> _Record excerpts_

= Beginning of Section =

theorem followMove_changes (e : StationId) {k : Nat} (h : (s.take? k).isSome = true) : Changes s (followMove e k s) :=
  .trans (attach_changes _ _ h) (updContext_changes e _ fun h => h)

theorem followMove_take (e : StationId) (k : Nat) : ((followMove e k s).context e).take = some k := by
  simp [followMove, attach_context]

theorem movedState_ne (b : ContextState) (c : Bool) (t : Option Take) : movedState b c t ≠ .stopped := by
  unfold movedState; split
  · simp
  · split <;> simp

/-- A state other than STOPPED written into an attached context. -/
theorem setState_changes {e : StationId} {x : ContextState} (hx : x ≠ .stopped) (h : (s.context e).take ≠ none) :
    Changes s (s.updContext e fun c => { c with state := x }) :=
  updContext_changes e _ fun hc => ⟨by simp [hx, h], hc.2⟩

theorem discardContext_changes (k : Nat) (successor : Option Nat) (e : StationId) (h : ∀ j, successor = some j → OpenAt j s) :
    Changes s (discardContext k successor e s) := by
  unfold discardContext
  split
  · split
    · refine .trans (followMove_changes _ (h _ rfl).live) (setState_changes (movedState_ne _ _ _) ?_)
      rw [followMove_take]; simp
    · exact .trans (detach_changes e) (endOfTakeNotice_changes _ _ _ _)
  · exact .refl

theorem discardContext_open {j : Nat} (k : Nat) (successor : Option Nat) (e : StationId) (h : OpenAt j s) :
    OpenAt j (discardContext k successor e s) := by
  unfold discardContext
  split
  · split
    · exact (attach_open e _ _ h).of_takes rfl
    · exact (detach_open e h).of_takes (endOfTakeNotice_takes _ _ _ _)
  · exact h

/-- A discard takes each context away from the take, and brings none to it. -/
theorem discardContext_take {k : Nat} {successor : Option Nat} (hk : successor ≠ some k) (e q : StationId)
    (h : e = q ∨ (s.context q).take ≠ some k) : ((discardContext k successor e s).context q).take ≠ some k := by
  unfold discardContext
  by_cases he : e = q
  · subst he
    split
    · split
      · rw [State.context_updContext, followMove_take]; exact hk
      · rw [context_of_contexts (endOfTakeNotice_contexts _ _ _ _), detach_take]; simp
    · assumption
  · have hq := h.resolve_left he
    split
    · split
      · rw [State.context_updContext_ne _ _ he, followMove, State.context_updContext_ne _ _ he, attach_context_ne _ _ he]; exact hq
      · rw [context_of_contexts (endOfTakeNotice_contexts _ _ _ _), detach_context_ne he]; exact hq
    · exact hq

theorem discardContexts_spec {k : Nat} {successor : Option Nat} (hk : successor ≠ some k) (xs : List StationId) (s : State)
    (h : ∀ j, successor = some j → OpenAt j s) :
    Changes s (forEach xs (discardContext k successor) s) ∧
      ∀ q, q ∈ xs ∨ (s.context q).take ≠ some k → ((forEach xs (discardContext k successor) s).context q).take ≠ some k := by
  induction xs generalizing s with
  | nil => exact ⟨.refl, fun q hq => hq.resolve_left (by simp)⟩
  | cons x xs ih =>
    have hx := ih (discardContext k successor x s) fun j hj => discardContext_open k successor x (h j hj)
    refine ⟨.trans (discardContext_changes k successor x h) hx.1, fun q hq => hx.2 q ?_⟩
    by_cases hm : q ∈ xs
    · exact .inl hm
    · exact .inr (discardContext_take hk x q (hq.imp (fun hm' => ((List.mem_cons.1 hm').resolve_right hm).symm) id))

theorem discardTake_changes {k : Nat} {successor : Option Nat} (hk : successor ≠ some k) (h : ∀ j, successor = some j → OpenAt j s) :
    Changes s (discardTake k successor s) := by
  have hd := discardContexts_spec hk allStations s h
  unfold discardTake
  exact .countTakes (.trans hd.1 (freeTake_changes k fun _ _ => .inr fun q => hd.2 q (.inl (List.mem_finRange q)))) _

theorem placeCarried_changes (k : Nat) (rm : Room) (cause : CutCause) (source : Byte) (n : Nat) :
    Changes s (placeCarried k rm cause source n s) := by
  unfold placeCarried
  dsimp only
  refine Changes.trans (t := if rm.sealed then placeCounted k (plainMarker .sealBegin 0 s.now source) s
    else if rm.state = .offRecord then placeCounted k (plainMarker .offRecordBegin 0 s.now source) s else s) ?_ ?_
  · split
    · exact placeCounted_changes _ _
    · exact ifThen_changes (placeCounted_changes _ _)
  · exact ifThen_changes (placeCounted_changes _ _)

theorem updRoomDynamic_changes (r : RoomId) (f : Room → Room)
    (h : ∀ x, (f x).config = x.config ∧ (f x).ring = x.ring := by intro _; exact ⟨rfl, rfl⟩) :
    Changes s (s.updRoom r f) := updRoom_changes r f (fun x => (h x).1) (fun x => (h x).2)

theorem makeCut_changes {k k' : Nat} (r : RoomId) (cause : CutCause) (source : Byte) (h : s.take? k' = none)
    (hk : k' < Config.takeSlots) (hne : k ≠ k') : Changes s (makeCut r k k' cause source s) := by
  unfold makeCut
  dsimp only
  refine Changes.trans ?_ (updRoomDynamic_changes r _)
  refine .trans ?_ (either_changes (discardTake_changes (by simpa using Ne.symm hne) fun j hj => ?_) (enterQueues_changes _))
  · refine .trans (.trans ?_ (placeCarried_changes _ _ _ _ _)) (linkFollowers_changes _ _)
    exact .trans (closeTake_changes _ _ _ _) (openTakeIn_changes r (closeTake_take_none _ _ _ h) hk)
  · cases hj
    exact (placeCarried_open _ _ _ _ _ (openTakeIn_open _ _)).of_takes (linkFollowers_takes _ _)

theorem tryCut_changes (r : RoomId) (cause : CutCause) (source : Byte) : Changes s (tryCut r cause source s).1 := by
  unfold tryCut
  split
  · rename_i k k' _ hl
    split
    · exact .refl
    · split
      · exact .refl
      · have := firstUnlisted_spec hl
        exact makeCut_changes r cause source this.1 (by simpa using this.2.2.1) ‹_›
  · exact .refl
  · exact .refl

theorem requestCut_changes (r : RoomId) (cause : CutCause) (source : Byte) : Changes s (requestCut r cause source s).1 := by
  unfold requestCut
  split
  · exact .refl
  · split
    · exact .refl
    · have h := tryCut_changes (s := s) r cause source
      split
      · rename_i s' why heq
        rw [heq] at h
        exact .trans (.takeTable h)
          (.trans (updRoomDynamic_changes r _) (reportAlert_changes _))
      · exact h

theorem retryDeferred_changes (r : RoomId) : Changes s (retryDeferred r s) := by
  unfold retryDeferred
  split
  · have h := tryCut_changes (s := s) r .deferred s.link.node
    split
    · rename_i heq; rw [heq] at h
      exact h.trans (updRoomDynamic_changes r _)
    · rename_i heq; rw [heq] at h; exact h
  · exact .refl

theorem closeRoomWith_changes (r : RoomId) (cause : CutCause) (source : Byte) : Changes s (closeRoomWith r cause source s) := by
  unfold closeRoomWith
  split
  · exact updRoomDynamic_changes r _
  · dsimp only
    refine Changes.trans ?_ (updRoomDynamic_changes r _)
    exact .trans (closeTake_changes _ _ _ _) (either_changes (discardTake_changes (by simp) (by simp)) (enterQueues_changes _))

/-! ## Record path -/

theorem placeGranule_changes (r : RoomId) (k : Nat) (g : Granule) : Changes s (placeGranule r k g s) := by
  unfold placeGranule
  dsimp only
  split
  · exact Changes.quiet
  · split
    · exact Changes.quiet
    · exact updRoomDynamic_changes r _

theorem takeObject_changes (src : Byte) (o : AudioObject) : Changes s (takeObject src o s) := by
  unfold takeObject
  split
  · exact Changes.quiet
  · split
    · exact Changes.quiet
    · split
      · split
        · exact placeGranule_changes _ _ _
        · exact Changes.quiet
      · exact Changes.quiet

theorem takeAudio_changes (src : Byte) (n : Word) (os : List AudioObject) : Changes s (takeAudio src n os s) := by
  unfold takeAudio
  split
  · exact forEach_changes (fun o _ => takeObject_changes src o) _ _
  · exact Changes.quiet

theorem dropCell_changes (r : RoomId) (cause : DropCause) : Changes s (dropCell r cause s) := by
  unfold dropCell
  dsimp only
  split
  · exact updRoomDynamic_changes r _
  · exact .trans (updRoomDynamic_changes r _) (reportAlert_changes _)

theorem countRoom_changes (r : RoomId) (f : RoomCounters → RoomCounters) : Changes s (s.countRoom r f) :=
  updRoomDynamic_changes r _

theorem offerCell_changes (r : RoomId) (k : Nat) (cell : AudioCell) (n : Nat) : Changes s (offerCell r k cell n s).1 := by
  unfold offerCell
  split
  · exact dropCell_changes _ _
  · have h := storeCell_changes (s := s) k cell
    split
    · rename_i heq; rw [heq] at h; dsimp only at h ⊢; exact .trans h (countRoom_changes _ _)
    · rename_i heq; rw [heq] at h; exact h.trans (dropCell_changes _ _)

theorem ringAdd_length (ring : List RingEntry) (x : RingEntry) (h : ring.length ≤ 64) : (ringAdd ring x).length ≤ 64 := by
  unfold ringAdd
  rw [List.length_append, List.length_singleton]
  split
  · exact Nat.succ_le_of_lt ‹_›
  · rw [List.length_drop]; omega

theorem placeGap_changes (r : RoomId) (k p : Nat) : Changes s (placeGap r k p s) := by
  unfold placeGap
  split
  · exact .refl
  · have h := placeMarker_changes (s := s) k
      { plainMarker .gap p s.now s.link.node with gapCycles := (s.room r).gap }
    dsimp only
    split
    · rename_i heq; rw [heq] at h; exact h.trans (updRoomDynamic_changes r _)
    · rename_i heq; rw [heq] at h; exact h.trans (reportAlert_changes _)

theorem afterStore_changes (r : RoomId) (k p : Nat) : Changes s (afterStore r k p s) := by
  unfold afterStore
  exact .trans (.trans (placeGap_changes r k p) (updRoomDynamic_changes r _))
    (ifThen_changes (requestCut_changes _ _ _))

theorem loseCycles_changes (r : RoomId) (n : Nat) : Changes s (loseCycles r n s) := by
  unfold loseCycles
  split
  · exact .refl
  · exact updRoomDynamic_changes r _
  · exact updRoomDynamic_changes r _

theorem recordCell_changes (r : RoomId) (k : Nat) (cell : AudioCell) (n : Nat) : Changes s (recordCell r k cell n s).1 := by
  unfold recordCell
  split
  · exact offerCell_changes _ _ _ _
  · dsimp only; exact updRoomDynamic_changes r _

theorem closeCell_changes (n : Word) (k : Nat) (r : RoomId) : Changes s (closeCell n k r s) := by
  unfold closeCell
  split
  · exact .refl
  · dsimp only
    refine .trans (retryDeferred_changes r) ?_
    split
    · exact .refl
    · rename_i slot _
      generalize hx : recordCell r slot _ _ _ = res
      have h : Changes _ res.1 := hx ▸ recordCell_changes r slot _ _
      refine Changes.trans (.trans ?_ (loseCycles_changes r k)) (updRoomDynamic_changes r _)
      refine Changes.trans (t := res.1.updRoom r fun x => { x with ring := ringAdd x.ring ⟨n, some slot, res.2, res.1.now⟩ })
        (.trans h (.single (.room _ r _ rfl fun h => ringAdd_length _ _ h))) ?_
      split
      · exact afterStore_changes _ _ _
      · exact .refl

theorem beginCell_changes (r : RoomId) : Changes s (beginCell r s) := by
  unfold beginCell
  split
  · exact .refl
  · exact updRoomDynamic_changes r _

theorem roomsTakeSync_changes (m : Word) (k : Nat) : Changes s (roomsTakeSync m k s) := by
  unfold roomsTakeSync
  dsimp only
  refine .currentCycle ?_
  split
  · exact forEach_changes (fun r _ => closeCell_changes _ k r) _ _
  · exact forEach_changes (fun r _ => beginCell_changes r) _ _

theorem roomsRestart_changes (m : Word) : Changes s (roomsRestart m s) :=
  .currentCycle (forEach_changes (fun r _ => beginCell_changes r) _ _)

theorem roomsLocalSync_changes : Changes s (roomsLocalSync s) := forEach_changes (fun r _ => loseCycles_changes r 1) _ _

= End of Section =

> _Problem_
Retype the records above, but only those lines that fall between the line containing "exact dropCell_changes _ _" and the line containing "(dropCell_changes _ _)", with both of those lines included, exactly as written.

> _Answer for this exercise_
  · exact dropCell_changes _ _
  · have h := storeCell_changes (s := s) k cell
    split
    · rename_i heq; rw [heq] at h; dsimp only at h ⊢; exact .trans h (countRoom_changes _ _)
    · rename_i heq; rw [heq] at h; exact h.trans (dropCell_changes _ _)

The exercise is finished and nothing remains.